▶ Task objective
Go through the records and tally the lines that include the word "ofInt". The answer is that total alone.

▶ The input
-- ==== Sys2Proof/Certificates/Slice0/Obligations.lean ====
section
/-! DEFINITION. The statements for the provers, each about the model of the SX9064 as the spec's rules give it. -/

open Sys2Proof Sys2Proof.Machine

/-! ### The block -/

/-- A step takes the front command of the queue and answers what exec answers with the rest of the queue. -/
def Obligations.StepRunsFront : Prop :=
  ∀ (c : Instr) (l : List Instr) (s : State), s.pending = c :: l → step s = exec c { s with pending := l }

/-! ### Scalar instructions -/

/-- The instructions with two source registers and what each puts in rd (Table 04-6). -/
def Sys2Proof.Machine.aluRows : List ((CoreId → Fin 32 → Fin 32 → Fin 32 → Instr) × (Word → Word → Word)) :=
  [(.add, fun a b => a + b), (.sub, fun a b => a - b), (.and, fun a b => a &&& b), (.or, fun a b => a ||| b),
   (.xor, fun a b => a ^^^ b), (.andn, fun a b => a &&& ~~~b), (.shl, fun a b => a <<< (b.toNat % 32)),
   (.shr, fun a b => a >>> (b.toNat % 32)), (.sar, fun a b => a.sshiftRight (b.toNat % 32)),
   (.rol, fun a b => a.rotateLeft (b.toNat % 32)), (.slt, fun a b => if a.toInt < b.toInt then 1 else 0),
   (.sltu, fun a b => if a.toNat < b.toNat then 1 else 0), (.min, fun a b => if a.toInt ≤ b.toInt then a else b),
   (.max, fun a b => if a.toInt ≤ b.toInt then b else a), (.minu, fun a b => if a.toNat ≤ b.toNat then a else b),
   (.maxu, fun a b => if a.toNat ≤ b.toNat then b else a), (.mul, fun a b => a * b),
   (.mulh, fun a b => BitVec.ofInt 32 (a.toInt * b.toInt / 2 ^ 32)),
   (.mulhu, fun a b => BitVec.ofNat 32 (a.toNat * b.toNat / 2 ^ 32)),
   (.adds, fun a b => BitVec.ofInt 32 (max (-2147483648) (min 2147483647 (a.toInt + b.toInt)))),
   (.subs, fun a b => BitVec.ofInt 32 (max (-2147483648) (min 2147483647 (a.toInt - b.toInt))))]

/-- The one-source operations of Table 04-6 and what each puts in rd. -/
def Sys2Proof.Machine.unaryRows : List ((CoreId → Fin 32 → Fin 32 → Instr) × (Word → Word)) :=
  [(.abs, fun a => if a = 0x80000000 then 0x7FFFFFFF else if a.toInt < 0 then -a else a), (.norm, aluNorm), (.exp, aluExp),
   (.clz, aluClz), (.popc, aluPopc)]

/-- The operations with a 14-bit immediate (Table 04-7). -/
def Sys2Proof.Machine.immRows : List ((CoreId → Fin 32 → Fin 32 → BitVec 14 → Instr) × (Word → BitVec 14 → Word)) :=
  [(.addi, fun a i => a + i.signExtend 32), (.andi, fun a i => a &&& i.setWidth 32), (.ori, fun a i => a ||| i.setWidth 32),
   (.xori, fun a i => a ^^^ i.setWidth 32), (.slti, fun a i => if a.toInt < (i.signExtend 32).toInt then 1 else 0),
   (.sltiu, fun a i => if a.toNat < (i.signExtend 32).toNat then 1 else 0)]

/-- The shifts by an immediate. -/
def Sys2Proof.Machine.shiftRows : List ((CoreId → Fin 32 → Fin 32 → Fin 32 → Instr) × (Word → Nat → Word)) :=
  [(.shli, fun a n => a <<< n), (.shri, fun a n => a >>> n), (.sari, fun a n => a.sshiftRight n)]

/-- The operations with a 32-bit immediate (Table 04-11). -/
def Sys2Proof.Machine.longRows : List ((CoreId → Fin 32 → Fin 32 → Word → Instr) × (Word → Word → Word)) :=
  [(.addil, fun a i => a + i), (.andil, fun a i => a &&& i), (.oril, fun a i => a ||| i), (.xoril, fun a i => a ^^^ i)]

/-- A core takes its exceptions in a handler (R101, R103, R400). -/
def Sys2Proof.Machine.State.hasHandler (s : State) (k : Nat) : Prop :=
  (s.core k).tvec ≠ 0 ∧ (k < 192 → (s.core k).inHandler = false)

/-- R83, R104: each of the 21 two-source operations, the one-source operations, the immediate forms and the long forms writes its
result and the poison of its sources to rd, passes on, and changes nothing else; LUI and LI write a clean constant. Words that
encode no instruction take ILLEGAL in the place of any of them. -/
def Obligations.AluOperations : Prop :=
  (∀ row ∈ aluRows, ∀ (c : CoreId) (rd ra rb : Fin 32) (s : State), s.settled → coreEncoded c = false → s.plain (coreKey c) →
     s.hasHandler (coreKey c) → runs (row.1 c rd ra rb) s fun t => takesExc s t (coreKey c) 0x01 none)
  ∧ (∀ row ∈ aluRows, ∀ (c : CoreId) (rd ra rb : Fin 32) (s : State), s.settled → s.ready c →
     runs (row.1 c rd ra rb) s fun t =>
       writesG s t (coreKey c) 4 rd (row.2 (s.gv (coreKey c) ra) (s.gv (coreKey c) rb))
         (s.gp (coreKey c) ra || s.gp (coreKey c) rb))
  ∧ ∀ (c : CoreId) (rd ra : Fin 32) (s : State), s.settled → s.ready c →
      (∀ row ∈ unaryRows, runs (row.1 c rd ra) s fun t =>
        writesG s t (coreKey c) 4 rd (row.2 (s.gv (coreKey c) ra)) (s.gp (coreKey c) ra))
      ∧ (∀ row ∈ immRows, ∀ i, runs (row.1 c rd ra i) s fun t =>
        writesG s t (coreKey c) 4 rd (row.2 (s.gv (coreKey c) ra) i) (s.gp (coreKey c) ra))
      ∧ (∀ row ∈ shiftRows, ∀ n, runs (row.1 c rd ra n) s fun t =>
        writesG s t (coreKey c) 4 rd (row.2 (s.gv (coreKey c) ra) n) (s.gp (coreKey c) ra))
      ∧ (∀ row ∈ longRows, ∀ i, runs (row.1 c rd ra i) s fun t =>
        writesG s t (coreKey c) 8 rd (row.2 (s.gv (coreKey c) ra) i) (s.gp (coreKey c) ra))
      ∧ (∀ i, runs (.lui c rd i) s fun t => writesG s t (coreKey c) 4 rd (i.setWidth 32 <<< 18) false)
      ∧ (∀ i, runs (.li c rd i) s fun t => writesG s t (coreKey c) 8 rd i false)

/-- R83, R123, R124: EXP counts the leading bits equal to the sign bit, less 1, and NORM shifts the value left by that count;
a division by 2^n rounds by the mode as Table 05-5 says; a result is clipped with SAT = 1 and wraps with SAT = 0. -/
def Obligations.FixedPointRules : Prop :=
  (∀ a : Word, (aluExp a).toNat ≤ 31 ∧ (∀ i, 31 - (aluExp a).toNat ≤ i → i ≤ 31 → a.getLsbD i = a.msb)
    ∧ ((aluExp a).toNat < 31 → a.getLsbD (30 - (aluExp a).toNat) ≠ a.msb) ∧ aluNorm a = a <<< (aluExp a).toNat)
  ∧ (∀ (rm : Nat) (x : Int), roundShift rm x 0 = x)
  ∧ (∀ (rm n : Nat) (x : Int), n ≠ 0 →
    let r := roundShift rm x n
    (rm % 4 = 0 → 2 * (2 ^ n * r - x).natAbs ≤ 2 ^ n ∧ (2 * (2 ^ n * r - x).natAbs = 2 ^ n → r % 2 = 0))
    ∧ (rm % 4 = 1 → r = if 0 ≤ x then (x + 2 ^ (n - 1)) / 2 ^ n else -((-x + 2 ^ (n - 1)) / 2 ^ n))
    ∧ (rm % 4 = 2 → 2 ^ n * r ≤ x ∧ x < 2 ^ n * (r + 1))
    ∧ (rm % 4 = 3 → r = if 0 ≤ x then x / 2 ^ n else -(-x / 2 ^ n)))
  ∧ ∀ (w : Nat) (x : Int), 1 ≤ w →
    (narrow false w x).2 = false ∧ (narrow false w x).1 < 2 ^ w ∧ ((narrow false w x).1 : Int) % 2 ^ w = x % 2 ^ w
    ∧ ((narrow true w x).2 = true ↔ x < -2 ^ (w - 1) ∨ 2 ^ (w - 1) - 1 < x)
    ∧ toSigned w (narrow true w x).1 =
      if x < -2 ^ (w - 1) then -2 ^ (w - 1) else if 2 ^ (w - 1) - 1 < x then 2 ^ (w - 1) - 1 else x

/-- The loads: bytes read, and how the value is extended (Tables 04-8, 04-11). -/
def Sys2Proof.Machine.loadRows :
    List ((CoreId → Fin 32 → Fin 32 → BitVec 15 → Option PortAccess → Instr) × Nat × (Nat → Word)) :=
  [(.ldw, 4, fun v => BitVec.ofNat 32 v), (.ldh, 2, fun v => (BitVec.ofNat 16 v).signExtend 32),
   (.ldhu, 2, fun v => BitVec.ofNat 32 v), (.ldb, 1, fun v => (BitVec.ofNat 8 v).signExtend 32),
   (.ldbu, 1, fun v => BitVec.ofNat 32 v)]

/-- R83, R104, R208: an aligned load from a bank that accepts the core writes the bytes at ra + offset, extended, to rd, and
rd's poison bit is the word's; nothing else changes, memory included. -/
def Obligations.LoadsReadMemory : Prop :=
  ∀ (c : CoreId) (rd ra : Fin 32) (s : State), s.settled → s.ready c → s.gp (coreKey c) ra = false →
    (∀ row ∈ loadRows, ∀ off : BitVec 15,
      let a := (s.gv (coreKey c) ra + off.signExtend 32).toNat
      a % row.2.1 = 0 → s.memReady [coreIdent c] a →
        runs (row.1 c rd ra off none) s fun t =>
          writesG s t (coreKey c) 4 rd (row.2.2 (s.memVal a row.2.1)) (s.poisoned (a / 8)))
    ∧ ∀ imm : Word,
      let a := (s.gv (coreKey c) ra + imm).toNat
      a % 4 = 0 → s.memReady [coreIdent c] a →
        runs (.ldwl c rd ra imm none) s fun t =>
          writesG s t (coreKey c) 8 rd (BitVec.ofNat 32 (s.memVal a 4)) (s.poisoned (a / 8))

/-- The stores and the bytes each writes (Table 04-8). -/
def Sys2Proof.Machine.storeRows : List ((CoreId → Fin 32 → Fin 32 → BitVec 15 → Option PortAccess → Instr) × Nat) :=
  [(.stw, 4), (.sth, 2), (.stb, 1)]

/-- What a store leaves beside the bytes: the pc past the instruction and the word's poison as it was; of the rest only what
the bank keeps of corrections. -/
def Sys2Proof.Machine.stored (s t : State) (k size a n : Nat) (f : Nat → Byte) : Prop :=
  (∀ x, t.byte x = if a ≤ x ∧ x < a + n then f (x - a) else s.byte x)
    ∧ (∀ w, t.poisoned w = s.poisoned w)
    ∧ (∀ j, j ≠ k → t.core j = s.core j)
    ∧ t.core k = { s.core k with pc := (s.core k).pc + BitVec.ofNat 32 size }
    ∧ t = { s with cores := t.cores, banks := t.banks }

/-- R83, R208, R217, R222: an aligned store to a bank that accepts the core writes the low bytes of rs at ra + offset and no
other byte; a part of a word keeps the word's poison. STWS sets, and STWC clears, in the word there every bit that is 1 in rs. -/
def Obligations.StoresWriteMemory : Prop :=
  (∀ (c : CoreId) (rs ra : Fin 32) (s : State), s.settled → s.ready c → s.gp (coreKey c) ra = false →
     s.gp (coreKey c) rs = false →
     (∀ row ∈ storeRows, ∀ off : BitVec 15,
       let a := (s.gv (coreKey c) ra + off.signExtend 32).toNat
       a % row.2 = 0 → s.memReady [coreIdent c] a →
         runs (row.1 c rs ra off none) s fun t =>
           stored s t (coreKey c) 4 a row.2 fun i => BitVec.ofNat 8 ((s.gv (coreKey c) rs).toNat / 256 ^ i))
     ∧ ∀ imm : Word,
       let a := (s.gv (coreKey c) ra + imm).toNat
       a % 4 = 0 → s.memReady [coreIdent c] a →
         runs (.stwl c rs ra imm none) s fun t =>
           stored s t (coreKey c) 8 a 4 fun i => BitVec.ofNat 8 ((s.gv (coreKey c) rs).toNat / 256 ^ i))
  ∧ ∀ (c : CoreId) (rs ra : Fin 32) (off : BitVec 15) (s : State), s.settled → s.ready c →
      s.gp (coreKey c) ra = false → s.gp (coreKey c) rs = false →
      let a := (s.gv (coreKey c) ra + off.signExtend 32).toNat
      a % 4 = 0 → s.memReady [coreIdent c] a →
        let v := fun i => BitVec.ofNat 8 ((s.gv (coreKey c) rs).toNat / 256 ^ i)
        runs (.stws c rs ra off none) s (fun t => stored s t (coreKey c) 4 a 4 fun i => s.byte (a + i) ||| v i)
        ∧ runs (.stwc c rs ra off none) s (fun t => stored s t (coreKey c) 4 a 4 fun i => s.byte (a + i) &&& ~~~ v i)

/-- R101, R209: a store to a bank that does not accept the tile changes no byte and no poison, is counted in
MEM_OWN_ERR_CNT, and takes ACCESS with the address in EVAL. -/
def Obligations.RefusedStoreTakesAccess : Prop :=
  ∀ (i : Fin 192) (rs ra : Fin 32) (off : BitVec 15) (key : Nat) (s : State), s.settled → s.plain i → s.handles i →
    s.gp i ra = false → s.gp i rs = false →
    let a := s.gv i ra + off.signExtend 32
    a.toNat % 4 = 0 → bankOf a.toNat = some key → s.bankFenced key = false → s.accepts key [Ident.tile i] = false →
      runs (.stw (.tile i) rs ra off none) s fun t =>
        sameBytes s t ∧ (∀ w, t.poisoned w = s.poisoned w) ∧ takesExc s t i 0x03 (some a)
          ∧ (t.reg (Addr.memOwnErrCnt (key / 256))).toNat
            = min ((s.reg (Addr.memOwnErrCnt (key / 256))).toNat + 1) 0xFFFFFFFF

▶ Output for this task
3